Прошла осень, прошла зима (зимой они долбили выбранный грунт в порошок, наклеивали ярлычки и скучали), проходила весна, переползая и уже переламываясь на лето. Павел Алексеевич жил с поварихой Джамилей, их и было здесь трое, три человека, затерявшихся в тайге и уже не замечающих, как идет день за днем. Мощная, коротконогая татарка Джамиля опрятно и вкусно готовила. Павел Алексеевич, как и бывает, незаметно для самого себя просто и по-таежному молча сошелся с ней. Джамиля была грубовата, ворчлива, но не без нежности, — жить с ней было можно, и Павел Алексеевич жил.

Был у них фургончик, больше ничего; просыпались они обычно под боевитые крики Аполлинарьича. Старичок уже с утра чувствовал себя подвижником и сипло выкрикивал:

— Подъем!.. Пора осваивать — здесь миллиарды лежат под ногами, миллиарды!..

И еще кричал:

— Здесь самый передний край — здесь всем тайгам тайга!

Подгоняя, и сам спешил, нервически дергался. Глуховатый, он кричал чуть ли не в ухо Павлу Алексеевичу, который уже вздрогнул, уже сел и протирал заспанные глаза:

— Быстрей! Ты бабник и лентяй! Надо копать, копать — планета ждет, черт бы тебя побрал!
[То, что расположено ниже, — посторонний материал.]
def dec_ror (h : BitVec 16) (v : BitVec 16) : Except Reject Instr :=
  let d : SReg := h.extractLsb' 3 5
  let b : SReg := v.extractLsb' 11 5
  let c : SReg := v.extractLsb' 6 5
  checked false ((v.extractLsb' 0 6) == 0#6) (.ror d b c)

def dec_ext (h : BitVec 16) (v : BitVec 32) : Except Reject Instr :=
  let d : SReg := h.extractLsb' 3 5
  let b : SReg := v.extractLsb' 27 5
  let pos : BitVec 6 := v.extractLsb' 6 6
  let lenM1 : BitVec 6 := v.extractLsb' 0 6
  checked (decide (64 < pos.toNat + lenM1.toNat + 1)) ((v.extractLsb' 22 5) == 0#5 && (v.extractLsb' 17 5) == 0#5 && (v.extractLsb' 16 1) == 0#1 && (v.extractLsb' 12 4) == 0#4) (.ext d b pos lenM1)

def dec_extu (h : BitVec 16) (v : BitVec 32) : Except Reject Instr :=
  let d : SReg := h.extractLsb' 3 5
  let b : SReg := v.extractLsb' 27 5
  let pos : BitVec 6 := v.extractLsb' 6 6
  let lenM1 : BitVec 6 := v.extractLsb' 0 6
  checked (decide (64 < pos.toNat + lenM1.toNat + 1)) ((v.extractLsb' 22 5) == 0#5 && (v.extractLsb' 17 5) == 0#5 && (v.extractLsb' 16 1) == 0#1 && (v.extractLsb' 12 4) == 0#4) (.extu d b pos lenM1)

def dec_ins (h : BitVec 16) (v : BitVec 32) : Except Reject Instr :=
  let d : SReg := h.extractLsb' 3 5
  let b : SReg := v.extractLsb' 27 5
  let pos : BitVec 6 := v.extractLsb' 6 6
  let lenM1 : BitVec 6 := v.extractLsb' 0 6
  checked (decide (64 < pos.toNat + lenM1.toNat + 1)) ((v.extractLsb' 22 5) == 0#5 && (v.extractLsb' 17 5) == 0#5 && (v.extractLsb' 16 1) == 0#1 && (v.extractLsb' 12 4) == 0#4) (.ins d b pos lenM1)

def dec_li (h : BitVec 16) (v : BitVec 16) : Except Reject Instr :=
  let d : SReg := h.extractLsb' 3 5
  let imm : BitVec 11 := v.extractLsb' 0 11
  checked false ((v.extractLsb' 11 5) == 0#5) (.li d imm)

def dec_liZ (h : BitVec 16) (v : BitVec 16) : Except Reject Instr :=
  let d : SReg := h.extractLsb' 3 5
  let imm : BitVec 11 := v.extractLsb' 0 11
  checked false ((v.extractLsb' 11 5) == 0#5) (.liZ d imm)

def dec_liW (h : BitVec 16) (v : BitVec 32) : Except Reject Instr :=
  let d : SReg := h.extractLsb' 3 5
  let imm : BitVec 16 := v.extractLsb' 0 16
  checked false ((v.extractLsb' 27 5) == 0#5 && (v.extractLsb' 22 5) == 0#5 && (v.extractLsb' 17 5) == 0#5 && (v.extractLsb' 16 1) == 0#1) (.liW d imm)

def dec_liZW (h : BitVec 16) (v : BitVec 32) : Except Reject Instr :=
  let d : SReg := h.extractLsb' 3 5
  let imm : BitVec 16 := v.extractLsb' 0 16
  checked false ((v.extractLsb' 27 5) == 0#5 && (v.extractLsb' 22 5) == 0#5 && (v.extractLsb' 17 5) == 0#5 && (v.extractLsb' 16 1) == 0#1) (.liZW d imm)

def dec_lih (h : BitVec 16) (v : BitVec 32) : Except Reject Instr :=
  let d : SReg := h.extractLsb' 3 5
  let imm : BitVec 16 := v.extractLsb' 0 16
  checked false ((v.extractLsb' 27 5) == 0#5 && (v.extractLsb' 22 5) == 0#5 && (v.extractLsb' 17 5) == 0#5 && (v.extractLsb' 16 1) == 0#1) (.lih d imm)
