/-! ### Tags (R191) -/

/-- A tag operation that writes the tag it finds to a register. -/
def State.tagOp (s : State) (srcs dsts : List SReg) (b : SReg) (o : State → WordOp) (f : State → Line → State) : Out3 :=
  ((s.memPorts srcs dsts [] [] [b] [] false false (fun s1 => [(0, accOp (s1.rs b) 8 .tget)])).bind fun _ s1 =>
    (s1.ordinary (accOp (s1.rs b) 8 (o s1))).bind fun v s2 => .ok () (f s2 v)).finish

/-- TGET: R191. -/
def execTget (d b : SReg) (s : State) : Out3 :=
  s.tagOp [b] [d] b (fun _ => .tget) (fun s2 v => s2.setS [b] d (v.setWidth 64))

/-- TSET from a register: R191. -/
def execTset (b c : SReg) (s : State) : Out3 :=
  s.tagOp [b, c] [] b (fun s1 => .tset ((s1.rs c).extractLsb' 0 3)) (fun s2 _ => s2.doneS [b, c])

/-- TSET with an immediate: R191. -/
def execTsetImm (b : SReg) (t : BitVec 3) (s : State) : Out3 :=
  s.tagOp [b] [] b (fun _ => .tset t) (fun s2 _ => s2.doneS [b])

/-- TCAS: R191. -/
def execTcas (d b c : SReg) (s : State) : Out3 :=
  s.tagOp [b, c, d] [d] b (fun s1 => .tcas ((s1.rs d).extractLsb' 0 3) ((s1.rs c).extractLsb' 0 3))
    (fun s2 v => s2.setS [b, c, d] d (v.setWidth 64))

/-! ### Tables (R157, R169, R192, R193) -/

/-- The check of one entry of a table image (R157). -/
def entryBad (e : BitVec 16) : Bool :=
  decide (5 ≤ entAct e) || e.extractLsb' 0 6 != 0 || (entUpd e && (entAct e == 1 || entAct e == 3)) ||
  (entTcode e != 0 && entAct e != 3) || (entTag e != 0 && !entUpd e)

/-- The watchpoints of a core on reads of words in turn, the state and the first trap. -/
def State.watchWords (s : State) (n : Nat) (va : Word) : List Nat → State × Option TrapInfo
  | [] => (s, none)
  | o :: os =>
    let r := s.watch n 1 0 [(o, o + 8)] s.myAgent (va + BitVec.ofNat 64 (o - va.toNat % 0x40000))
    match r.2 with
    | some i => (r.1, some i)
    | none => r.1.watchWords n va os

/-- The checks of TATLD on its image at an address: alignment, address, protection, in that order (R192, R338): its offset. -/
def State.imageCheck (s : State) (t : BitVec 2) (a : Word) : Res Nat :=
  let n := s.cur.core
  if a.toNat % 8 ≠ 0 then .trap (trapOf 5 0 a) s
  else
    match s.place n a with
    | .ls m off ap =>
      if m ≠ n ∨ 0x40000 < off + 128 then .trap (trapOf 6 0 a) s
      else
        (match ((List.range 16).map (fun k => off + 8 * k)).findSome? (fun o =>
            s.lsCheck (some n) s.myCtx s.myAper (a + BitVec.ofNat 64 (o - off)) n o ap) with
        | some i => .trap i s
        | none => if t == 0 then .trap (trapOf 7 6 0) s else .ok off s)
    | _ => .trap (trapOf 6 0 a) s

/-- The raw read of an image: an ordinary access of path T, after the thread's own relaxed accesses to its bytes (R174, R200), its tokens (R302) and the
comparators; an error in a word of it is the reader's (R160, R354). DEDUCED: log entry 62. -/
def State.imageRead (s : State) (a : Word) (off : Nat) : Res (List (BitVec 16)) :=
  let n := s.cur.core
  let h := lsHome n off
  let os := (List.range 16).map (fun k => off + 8 * k)
  if s.me.overlaps h 128 then .park .outs s
  else
    match s.tokenHeld s.myAgent n os with
    | some tk => .park (.token tk) (s.holdOn s.myAgent tk)
    | none =>
      ((s.unhold s.myAgent).comparators s.myAgent n off (off + 128) false none).bind fun _ s1 =>
        match os.find? (fun o => s1.badTags.contains (lsHome n o)), os.find? (fun o => s1.poison.contains (lsHome n o)) with
        | some o, _ => .trap (trapOf 16 1 (a + BitVec.ofNat 64 (o - off))) s1
        | none, some o => .trap (trapOf 16 0 (a + BitVec.ofNat 64 (o - off))) s1
        | none, none => .ok ((List.range 64).map (fun k => BitVec.ofNat 16 (Memory.readN s1.mem (h + 2 * k) 2))) s1

/-- TATLD: the checked image goes to the shadow (R157, R192). -/
def execTatld (t : BitVec 2) (b : SReg) (s : State) : Out3 :=
  ((s.portsAfter [b] [] [] [] (fun s1 => if t == 0 then .trap (trapOf 7 6 0) s1 else .ok () s1)).bind fun _ s0 =>
    (if s0.follows [.shadows] then .park .order s0 else .ok () s0 : Res Unit).bind fun _ s1 =>
    let a := s1.rs b
    let n := s1.cur.core
    (s1.imageCheck t a).bind fun off s2 => (s2.imageRead a off).bind fun img s3 =>
      match (List.range 64).find? (fun k => (img[k]?.map entryBad).getD false) with
      | some k => .trap (trapOf 2 1 (BitVec.ofNat 64 k)) s3
      | none =>
        let r := s3.watchWords n a ((List.range 16).map (fun k => off + 8 * k))
        match r.2 with
        | some i => .trap i r.1
        | none =>
          let c := r.1.core n
          let v := Vector.ofFn (fun (k : Fin 64) => img[k.val]?.getD 0)
          .ok () ((r.1.setCore n { c with shadows := c.shadows.setIfInBounds (t.toNat - 1) v }).doneS [b])).finish

/-- The pending blocks of the core's blanks that have a source or destination in one of some regions (R193). -/
def Core.regionBlocks (c : Core) (regions : List Nat) : List (BitVec 3 × Nat × Nat) :=
  slotNums.flatMap (fun k => (c.slot k).blanks.flatMap (fun b =>
    let hit := (dRange b.dst false :: b.sources.map (fun d => dRange d true)).any (fun r =>
      regions.any (fun g => decide (r.1 < 0x1000 * (g + 1)) && decide (0x1000 * g < r.2)))
    if hit then b.pend.map (fun n => (k, b.seq, n)) else []))

/-- TATSW: R169, R170, R193. -/
def execTatsw (t : BitVec 2) (s : State) : Out3 :=
  (if t == 0 then .trap (trapOf 7 6 0) s
  else if s.follows [.shadows, .maps] then .park .order s
  else
    let n := s.cur.core
    let c := s.core n
    (s.demand s.myAgent n (c.regionBlocks ((List.range 64).filter (fun g => c.tableOf g == t.toNat)))).bind fun _ s1 =>
      .ok () ((s1.switch n (fun c => { c with
        tables := c.tables.setIfInBounds (t.toNat - 1) (c.shadows[t.toNat - 1]?.getD (Vector.replicate 64 0)) })).retire)).finish

/-- A region map with one field replaced. -/
def Core.setRegion (c : Core) (k t : Nat) : Core :=
  let put (w : Word) : Word :=
    let sh := 2 * (k % 32)
    (w &&& ~~~((3 : Word) <<< sh)) ||| (BitVec.ofNat 64 (t % 4) <<< sh)
  if k < 32 then { c with rmap0 := put c.rmap0 } else { c with rmap1 := put c.rmap1 }

/-- Whether the gang of the issuing thread holds region k of its core. -/
def State.holdsRegion (s : State) (k : Nat) : Bool :=
  match s.gang s.me.gang with
  | none => false
  | some g => g.places.any (fun p => p.core == s.cur.core && decide (p.base ≤ k) && decide (k < p.base + p.regions))

/-- RMSET: R193. -/
def execRmset (t : BitVec 2) (k : BitVec 6) (s : State) : Out3 :=
  (if !s.holdsRegion k.toNat then .trap (trapOf 7 0 (BitVec.ofNat 64 (k.toNat * 0x1000))) s
  else if s.follows [.maps] then .park .order s
  else
    let n := s.cur.core
    (s.demand s.myAgent n ((s.core n).regionBlocks [k.toNat])).bind fun _ s1 =>
      .ok () (s1.switch n (fun c => c.setRegion k.toNat t.toNat)).retire).finish

end Sys2Proof.Machine
end

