/-- A gang ends: slots and regions are released, deques and port queues discarded; its launch may be complete (R45, R315). -/
def State.endGang (s : State) (id : Nat) : State :=
  match s.gang id with
  | none => s
  | some g =>
    let ws := s.waiters.filter (fun w => match w.agent.owner? with
      | some u => !g.tids.contains u
      | none => true)
    let gone (a : Agent) : Bool := (a.owner?.map g.tids.contains).getD false
    let s1 := g.places.foldl (fun s p => s.freePlace id p) ({ s with waiters := ws }.dropRequests gone)
    let s2 : State := { s1 with
      gangs := s1.gangs.filter (·.id != id)
      owed := s1.owed.filter (fun p => !g.tids.contains p.2.1)
      chans := s1.chans.map (fun (c : Chan) => if c.sc.toNat ≤ 3 && c.owner == id then { c with sent := true } else c)
      dumps := s1.dumps.filter (fun p => p.gang != id) }
    ((s2.exitRounds (s.launch g.launch)).post (.launchCompletion g.launch)).post .gangPlacement

/-- Whether no thread of a gang is left. -/
def State.gangOver (s : State) (id : Nat) : Bool :=
  match s.gang id with
  | none => false
  | some g => g.image.isNone && g.tids.all (fun t => !s.live id t)

/-! ### EXIT (R145) -/

/-- All pending blocks of a thread's blanks, oldest blank first. -/
def Slot.allBlocks (x : Slot) (k : BitVec 3) : List (BitVec 3 × Nat × Nat) := x.blanks.flatMap (fun b => b.pend.map (fun n => (k, b.seq, n)))

/-- The slot of a thread becomes EMPTY. A late trap that is still pending then is dropped with the thread's other state. DESIGN CHOICE: log entry 29. -/
def State.leaveSlot (s : State) (t : Tid) : State :=
  let s1 := s.settle (.thread t)
  let x := s1.slot t
  let lin := ((s1.gang x.gang).map (·.linear)).getD 0
  let s2 := s1.traceIssue t 8 1 x.pc (BitVec.ofNat 64 lin)
  let c := s2.core t.core
  let s3 := if c.grant == some t.slot then s2.releaseGrant t.core else s2
  let y := s3.slot t
  let s4 := s3.setSlot t { y with st := .empty, await := .none, cont := none, blanks := [], lates := [], notice := 0, mode := false }
  let s5 := ((s4.releaseClaims t).wakeProducers t).exitRounds (s.gangLaunch x.gang)
  if s5.gangOver x.gang then s5.endGang x.gang else s5

/-- EXIT: R145. DEDUCED: log entry 29. -/
def execExit (s : State) : Out3 :=
  ((s.demand s.myAgent s.cur.core (s.me.allBlocks s.cur.slot)).bind fun _ s1 =>
    if s1.copying s1.cur then .park .copies s1
    else (s1.fenceWait 6).bind fun _ s2 =>
      let s3 := s2.stampClose s2.cur
      if s3.me.stamps.isEmpty then .ok () (s3.leaveSlot s3.cur) else .park .outs s3).finish

/-! ### Frames, SPAWN, RETS, JOIN (R46 to R51) -/

/-- The frame address check (R47): alignment, then the quad window. -/
def State.frameCheck (s : State) (f : Word) : Res Unit :=
  if f.toNat % 8 ≠ 0 then .trap (trapOf 5 0 f) s
  else if f.toNat < 0x100000 ∨ 0x1FFFFF < f.toNat then .trap (trapOf 6 0 f) s
  else (s.precheck s.myAgent s.cur.core s.myCtx s.myAper (accOp f 8 (.addWord 0)) 2).bind fun _ s1 => .ok () s1

/-- A push to a deque of a gang wakes the cores of the quad (R60) and the thieves of the gang there (R50). -/
def State.wakeThieves (s : State) (core g : Nat) : State :=
  [0, 1, 2, 3].foldl (fun s m =>
    slotNums.foldl (fun s k =>
      let u : Tid := ⟨4 * quadOf core + m, k⟩
      let x := s.slot u
      let steals := match x.await with
        | .steal _ _ => true
        | _ => false
      if x.gang == g && x.waitsFor (fun _ => steals) then s.wake u else s)
      (if s.coreExists (4 * quadOf core + m) then s.rouse (4 * quadOf core + m) else s)) s

/-- Adds to the join word. -/
def State.joinAdd (s : State) (f k : Word) : Res Unit :=
  (s.ordinary (accOp f 8 (.addWord k))).bind fun _ s1 => .ok () s1

/-- The same, for an instruction that also reads or writes the window stack: what that access would meet is met first, once the join word would be
added to, so that an instruction that traps or parks there has added nothing and issues again (R49, R340). -/
def State.joinAfter (s : State) (f k : Word) (check : State → Res Unit) : Res Unit :=
  match s.joinAdd f k with
  | .ok _ _ => (check s).bind fun _ s1 => s1.joinAdd f k
  | r => r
Посмеиваясь, Павел Алексеевич наспех ел. Они не умывались, они сразу же шли и копали колодцы. Аполлинарьич, возрасту вопреки, копал как остервенелый: не считая и не желая считать времени, он копал, пока не садилось солнце. Не один и не два раза старичок в трудах своих так увлекался, что Павлу Алексеевичу приходилось в темноте искать его по истошным крикам или даже вытаскивать, выволакивать его из глубокого колодца, ибо зарывшийся в землю Аполлинарьич самостоятельно вылезти в ночной тьме уже не мог. Чем старик кончит, было ясно и просматривалось вперед уже сейчас. Павел Алексеевич сбрасывал ему вниз конец веревки, а тот ею обвязывался, придерживая в руках лопату, кирку и мешочки с грунтом. «Тяни, собака! — кричал Павлу Алексеевичу фанатичный старик. — Тяни, мать твоя колхозница! Тяни сильней! Тайга слабаков не любит!» Но, в общем, они жили уступчиво и мирно, если не считать тех нехороших дней, когда Павел Алексеевич заболевал, потому что старик сам никогда не болел и в болезни не верил.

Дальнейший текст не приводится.